In the third paper, however, there are two simplifications: for the high-dimension space, all the probabilities are used in the average immediately, and in the low-dimension space, the standard t-SNE Student-t kernel is used, which doesn’t have an adjustable parameter (although it can be finessed into having one), so there are no multiple probabilities or averaging to deal with.

This simplification of implementation has motivated me to implemented it into smallvis, and it can be accessed by using perplexity = "multiscale". Like using the intrinsic dimensionality perplexity approach, the default is to use perplexities in increasing powers of 2 from 8 to 128 (which covers most practical uses), but you can provide you own list of perplexities by passing a list, with "multiscale" as the first element, and a vector perplexities as the second element, e.g. perplexity = list("multiscale", c(5, 50, 500)).

My main concern with this approach is that using an average probability like this isn’t much different from using a single probability that’s close to the average of the perplexities used, although the authors of the multiscale t-SNE paper note that the tails are a little fatter than a single Gaussian.

Datasets

See the Datasets page.

Settings

We shall use unexceptional settings for t-SNE with small datasets, except initializing with my usual favored method of scaled PCA. An example setting is:

iris_ms <- smallvis(iris, perplexity = "multiscale", Y_init = "spca", eta = 100, exaggeration_factor = 4, stop_lying_iter = 100)

For comparison, we shall use the same settings but with a single perplexity of 30:

iris_p30 <- smallvis(iris, perplexity = 30, Y_init = "spca", eta = 100, exaggeration_factor = 4, stop_lying_iter = 100)

Why did I choose a perplexity of 30 to compare with?
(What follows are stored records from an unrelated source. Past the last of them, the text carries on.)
-- ==== Sys2Proof/Machine/Lanes.lean ====
section
/-!
DEFINITION. What the vector instructions compute on rows, without their operands (spec/06_row.md R119 to R127, R133 to R143).
A row function takes the type, the active lanes, the sources and the old destination; recipe replay runs the same functions.
-/

namespace Sys2Proof.Machine
open Word

/-- The result of a row function: the row, flags in the order of R89 (bit 5 an invalid code), invalid codes, and whether every
lane of the row was written. -/
structure RowRes where
  v : RowBits
  fl : Nat := 0
  ic : Nat := 0
  full : Bool := true
  deriving DecidableEq, Repr

/-- A row function: type, active lanes, first source, second source, old destination. -/
abbrev RowFn := Nat → List Bool → RowBits → RowBits → RowBits → RowRes

/-- Lane results put together: inactive lanes keep the old value and set no flag (R115). -/
def mergeLanes : List Bool → List Nat → List (Nat × Nat) → List Nat × Nat
  | a :: as, o :: os, r :: rs =>
    let m := mergeLanes as os rs
    if a then (r.1 :: m.1, r.2 ||| m.2) else (o :: m.1, m.2)
  | _, os, _ => (os, 0)

/-- An element-wise row function (R119). -/
def lanewise (f : Nat → Nat → Nat → Nat → Nat × Nat) : RowFn := fun t act a b old =>
  let w := laneBits t
  let n := laneCount t
  let la := lanesOf w n a
  let lb := lanesOf w n b
  let lo := lanesOf w n old
  let rs := (la.zip (lb.zip lo)).map (fun x => f t x.1 x.2.1 x.2.2)
  let m := mergeLanes act lo rs
  { v := rowOf w m.1, fl := m.2, full := act.all id }

/-- A lane function on two sources. -/
def lane2 (f : Nat → Nat → Nat → Nat × Nat) : RowFn := lanewise (fun t a b _ => f t a b)

/-- A lane function on one source. -/
def lane1 (f : Nat → Nat → Nat × Nat) : RowFn := lanewise (fun t a _ _ => f t a)

/-- The low bits of an integer as a lane (R119 wrap). -/
def wrap (t : Nat) (i : Int) : Nat := Word.ofInt i (laneBits t)

/-- VADD, VSUB, VMUL and VFMA on one lane (R119). -/
def laneAdd (t a b : Nat) : Nat × Nat := faddF (fmtOf t) a b
def laneSub (t a b : Nat) : Nat × Nat := fsubF (fmtOf t) a b
def laneMul (t a b : Nat) : Nat × Nat := fmulF (fmtOf t) a b
def laneFma (t a b o : Nat) : Nat × Nat := ffmaF (fmtOf t) a b o
def rowAdd : RowFn := lane2 laneAdd
def rowSub : RowFn := lane2 laneSub
def rowMul : RowFn := lane2 laneMul
def rowFma : RowFn := lanewise laneFma

/-- VMIN (R119): as FMIN on floats, by the type on integers. -/
def laneMin (t a b : Nat) : Nat × Nat :=
  if isInt t then (if laneInt t b < laneInt t a then b else a, 0) else fminF (fmtOf t) a b
/-- VMAX (R119). -/
def laneMax (t a b : Nat) : Nat × Nat :=
  if isInt t then (if laneInt t a < laneInt t b then b else a, 0) else fmaxF (fmtOf t) a b
def rowMin : RowFn := lane2 laneMin
def rowMax : RowFn := lane2 laneMax

/-- VABS (R119). -/
def laneAbs (t a : Nat) : Nat × Nat :=
  if isInt t then (wrap t (laneInt t a).natAbs, 0)
  else if (valF (fmtOf t) a).isNan then ((fmtOf t).nan, 0) else (fld a 0 (fmtOf t).signBit, 0)
/-- VNEG (R119). -/
def laneNeg (t a : Nat) : Nat × Nat :=
  if isInt t then (wrap t (-(laneInt t a)), 0)
  else if (valF (fmtOf t) a).isNan then ((fmtOf t).nan, 0) else (a ^^^ 2 ^ (fmtOf t).signBit, 0)
def rowAbs : RowFn := lane1 laneAbs
def rowNeg : RowFn := lane1 laneNeg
First, using standard single-perplexity t-SNE I looked at whether you can reliably get back to an “effective perplexity” for the input probabilities after they have been normalized and symmetrized, by row-normalizing the input matrix and then calculating the median perplexity across each probability distribution. For a variety of datasets and perplexity values, the answer is you pretty much can. In general the reported median perplexity is inflated by a few units, but I can live with that. For the multiscale probabilities I then carried out the same row-normalization and looked at the median perplexity for the datasets considered here (smallvis will report this an “effective perplexity” if you set verbose = TRUE). I tabulate the effective perplexities in the “Results” section and as we will see below, a perplexity of 30 is a reasonable guess for a comparison.

Evaluation

Apart from visualizing the results, the mean neighbor preservation of the 30 closest neighbors, in line with the perplexity used in the comparison plots is used to provide a rough quantification of the quality of the result. On the plots, this is labelled as mnp@30. This is not fair on the multiscale t-SNE results because there’s no reason to believe they are focussed on preserving exactly 30 neighbors, so don’t take it too seriously. A metric like the RNX AUC curve used in the multiscale t-SNE paper would probably be better.

Results

The multiscale t-SNE plots are on the left, the standard t-SNE on the right.

iris

s1k

oli

frey

coil20

mnist6k

fashion6k

As expected, the mean neighbor preservation values are slightly lower for multiscale t-SNE, but that’s not very important. Visually, the two sets of images are very similar. This doesn’t surprise me that much given how little an effect perplexity seems to have when you use a scaled PCA initialization.

Here is the table of effective perplexities for both methods over the datasets examined:

Dataset	multiscale t-SNE	t-SNE perp = 30
iris	24.98	32.45
s1k	32.01	32.44
oli	28.47	31.08
frey	31.57	33.67
coil20	28.27	30.96
mnist6k	33.17	36.53
fashion6k	35.84	36.89

As you can see, while there is a bit of deviation across the dataset, a perplexity of 30 seems in the right ballpark.

Conclusions

For the datasets studied here, I don’t see a big need for multiscale t-SNE, although it doesn’t seem to produce bad results. At least with the default settings in smallvis, it doesn’t produce results wildly different from setting the perplexity to 30, but requires a longer probability calibration time.